# body recomp



## andymc88 (Aug 18, 2011)

anyone no what the best way to go about this?or is this possible as a natty? ive spoke to a few lads down the gym, there in shape all year round, 1 says i should take my weight 181lbs times that by 16 then use a 50/35/15 pro carb fat split, and keep my training how it is (heavy 6-8reps 8sets per body part), after a month off eating clean add cardio twice a week pwo for 20mins then adjust week by week, i wana look good for my hol in august but atm i feel like im bloated bt skinny, think ive cut down to quick any advice or an example of a clean diet is would be great


----------



## andymc88 (Aug 18, 2011)

anyone? if i was going to turn to the dark side what or how would i do it?


----------



## zero2hero2013 (Jun 20, 2011)

i dont know about non natty but....

if you have 5 months and sound like you are already lean, spend the next 10 weeks bulking, and then cut down for the remaining 8-10 weeks before the holiday. or try to very clean bulk for longer and cut less at the end.

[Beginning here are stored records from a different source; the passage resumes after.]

/-- The root decides ABORT. -/
def decideAbort (s : State) (p k reason : Nat) : State :=
  let x := getSeal s (sealKey p k)
  applyAbort (tellKids (modRec s (sealKey p k) (fun x => { x with st := .aborted })) p (sealKey p k) (.abort x.recStep reason)) p k reason

/-- SEAL is issued: the root writes SEALED and tells its children, the backup included. -/
def issueSeal (s : State) (p k : Nat) : State :=
  let x := getSeal s (sealKey p k)
  applySeal (tellKids (modRec s (sealKey p k) (fun x => { x with st := .sealed, waitBackup := false })) p (sealKey p k)
    (.decideSeal x.recStep)) p k

/-- The root decides SEAL (R292): PENDING_SEAL, then the backup's acknowledgement; a module alone decides at once. -/
def decideSeal (s : State) (p k : Nat) : State :=
  let x := getSeal s (sealKey p k)
  let ds := sealDims x.dims
  if ds.isEmpty || x.asRoot then issueSeal s p k
  else if !reach s (backupOf s ds (ownAddr s)) then decideAbort s p k 0x707
  else sealSend (modRec s (sealKey p k) (fun x => { x with st := .pendingSeal, waitBackup := true })) p (backupOf s ds (ownAddr s))
    (.decideSeal x.recStep)

/-- The root looks at what it holds (R291). -/
def rootDecide (s : State) (p k : Nat) : State :=
  let x := getSeal s (sealKey p k)
  if !decides s x || !undecidedYet x || x.waitBackup then s
  else match x.merged with
    | none => s
    | some m =>
      let s := modSeal s (sealKey p k) (fun x => { x with fp := m.fp })
      match abortReason (policyOf s p) m with
      | some r => decideAbort s p k r
      | none => if m.count = domainSize s (sealDims x.dims) then decideSeal s p k else s

/-- Merge a report into what the module holds. -/
def takeReady (s : State) (key : Nat) (m : ReadyMsg) : State :=
  modSeal s key (fun x => { x with merged := some (match x.merged with | some a => mergeReady a m | none => m) })

/-- The merged READY leaves for the parent, or the root decides on it (R290, R299, R312). -/
def sendUp (s : State) (p k : Nat) : State :=
  let key := sealKey p k
  let s1 := scaleFlush s
  let x := getSeal s1 key
  let m := x.merged.getD (plainReady x.recStep)
  let s2 := modRec s1 key (fun x => { x with
    sent := true, fp := m.fp, st := if decides s x then x.st else if x.st = .none then .readySent else x.st })
  if decides s x then rootDecide s2 p k else sealSend s2 p (readyTo s x) (.ready m)

/-- A failed READY leaves at once, without waiting for this module's children. -/
def sendFailed (s : State) (p k code origin : Nat) : State :=
  let key := sealKey p k
  let x := getSeal s key
  sendUp (takeReady s key { failReady x.recStep code origin with count := 1 }) p k

/-- Children not heard that have become unreachable (R290). -/
def lostKids (s : State) (x : SealSt) : List Nat := (kids s x).filter (fun c => !x.heard.contains c && !reach s c)

/-- The backup becomes root when the root is unreachable: it carries a PENDING_SEAL through, or decides ABORT (R295). -/
def backupTakes (s : State) (p k : Nat) : State :=
  let key := sealKey p k
  let s1 := modSeal s key (fun x => { x with asRoot := true })
  if (getSeal s key).st = .pendingSeal then issueSeal s1 p k else decideAbort s1 p k 0x706

/-- The backup finds the root unreachable (R295). -/
def rootLost (s : State) (x : SealSt) : Bool :=
  let ds := sealDims x.dims
  let a := ownAddr s
  !ds.isEmpty && !x.asRoot && backupOf s ds a = a && rootOf ds a != a && !reach s (rootOf ds a)

/-- Reports that came before the step began here count once it has. -/
def absorb (s : State) (key : Nat) : State :=
  let x := getSeal s key
  let now := x.early.filter (fun e => e.2.step = x.recStep && !x.heard.contains e.1)
  let s1 := now.foldl (fun s e => takeReady s key e.2) s
  modSeal s1 key (fun x => { x with heard := x.heard ++ now.map Prod.fst, early := x.early.filter (fun e => decide (x.recStep < e.2.step)) })

/-- What READY this module may send now. -/
def tryReady (s : State) (p : Nat) : State :=
  match (getPart s p).cur with
  | none => s
  | some k =>
    let s := absorb s (sealKey p k)
    let x := getSeal s (sealKey p k)
    let st := (getPart s p).step
    let failed := match x.merged with | some m => m.failed | none => false
    if !st.active || !undecidedYet x || x.recBad then s
    else if rootLost s x then backupTakes s p k
    else if st.ready && !failed && (progSlots s p k).any (fun i => match getGrp s i with | some g => g.broken | none => false) then
      sendFailed s p k 0x708 (ownAddr s)
    else if x.sent then s
    else match st.aborted with
      | some code => sendFailed s p k code (ownAddr s)
      | none =>
        match (lostKids s x).head? with
        | some c => sendFailed s p k 0x705 c
        | none =>
          if failed then sendUp s p k
          else if st.ready && (kids s x).all (fun c => x.heard.contains c) then
            sendUp (takeReady s (sealKey p k) (ownReady s p k x.recStep)) p k
          else s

also it depends at what level you are at currently i guess. i am trying to decide how i am approaching my future. cant decide whether to bulk or cut, ive read many cool things on building with out gaining fat etc.

one idea is, 6 days bulking with a 16-24 hour fast at the end.

pratical example of it. man A needs 2500 a day cals to stay the same weight.

so for monday to saturday he eats 2800 + exercise usage. day 6 stop eating at 8-10pm and then sunday eat 700 cals at 5pm.

this means that technically his body has recieved exactly the right amount of calories per week, but for 6 days he is in excess allowing muscle building, and day 7 he balances it out. end result, muscle gains, slow fat loss. guessing around 1/2 lb a week. this is the method i believe i might try purely as i overeat to often.

to do this simple find what your bmr is, mutiply by activity level to get TDEE. TDEE X 7 - 700 (your choice but the less you eat on sunday the more you can gain during the week with the extra excess cals and improved fat loss on day 7)

now divide the answer by the 6 days. then the 7th you eat the subtracted amount.

i would like to state i personally have not tried this method but the logic sounds good to me. surplus for recovery and buildnig, then a weekly defict to lose a little. the reason for the weight loss is even though technically your eating at maintenance all cals used to build muscle will also drop the fat off.

let me know what you think


----------



## zero2hero2013 (Jun 20, 2011)

also i would like to state doing this means your exercise sessions would have to be carefull planned.

i.e no point doing an exercise session on day 6 as day 7 no calories.

a 3-5 days workout plan would work for example.

mon-wed-fri

or mon to fri

personally i am thinking tuesday will be my day 1 and monday day 7. if i did this i think i would do, tuesday chest-tri, weds back bi, thurs legs, friday shoulders, saturday abs and direct arms, sunday rest, monday fast, also i think i would fast for the first part of tuesday.


----------



## kaos_nw (Jul 9, 2008)

you heard of LeanGains mate? Google it - Many people have had excellent results at recomping!


----------



## andymc88 (Aug 18, 2011)

Cheers lads I'll look into both them, I was thinking of something like pscarb timed carb diet I have tried it before bt was eating the wrong foods, but I no Paul says you can use it for bulking (I tried cutting but was on night shift and just felt as I should have waited until back on days) so maybe bulk for 3month slowly adjusting cals every week then cut until the hol


----------



## andymc88 (Aug 18, 2011)

Bump for any other advice


----------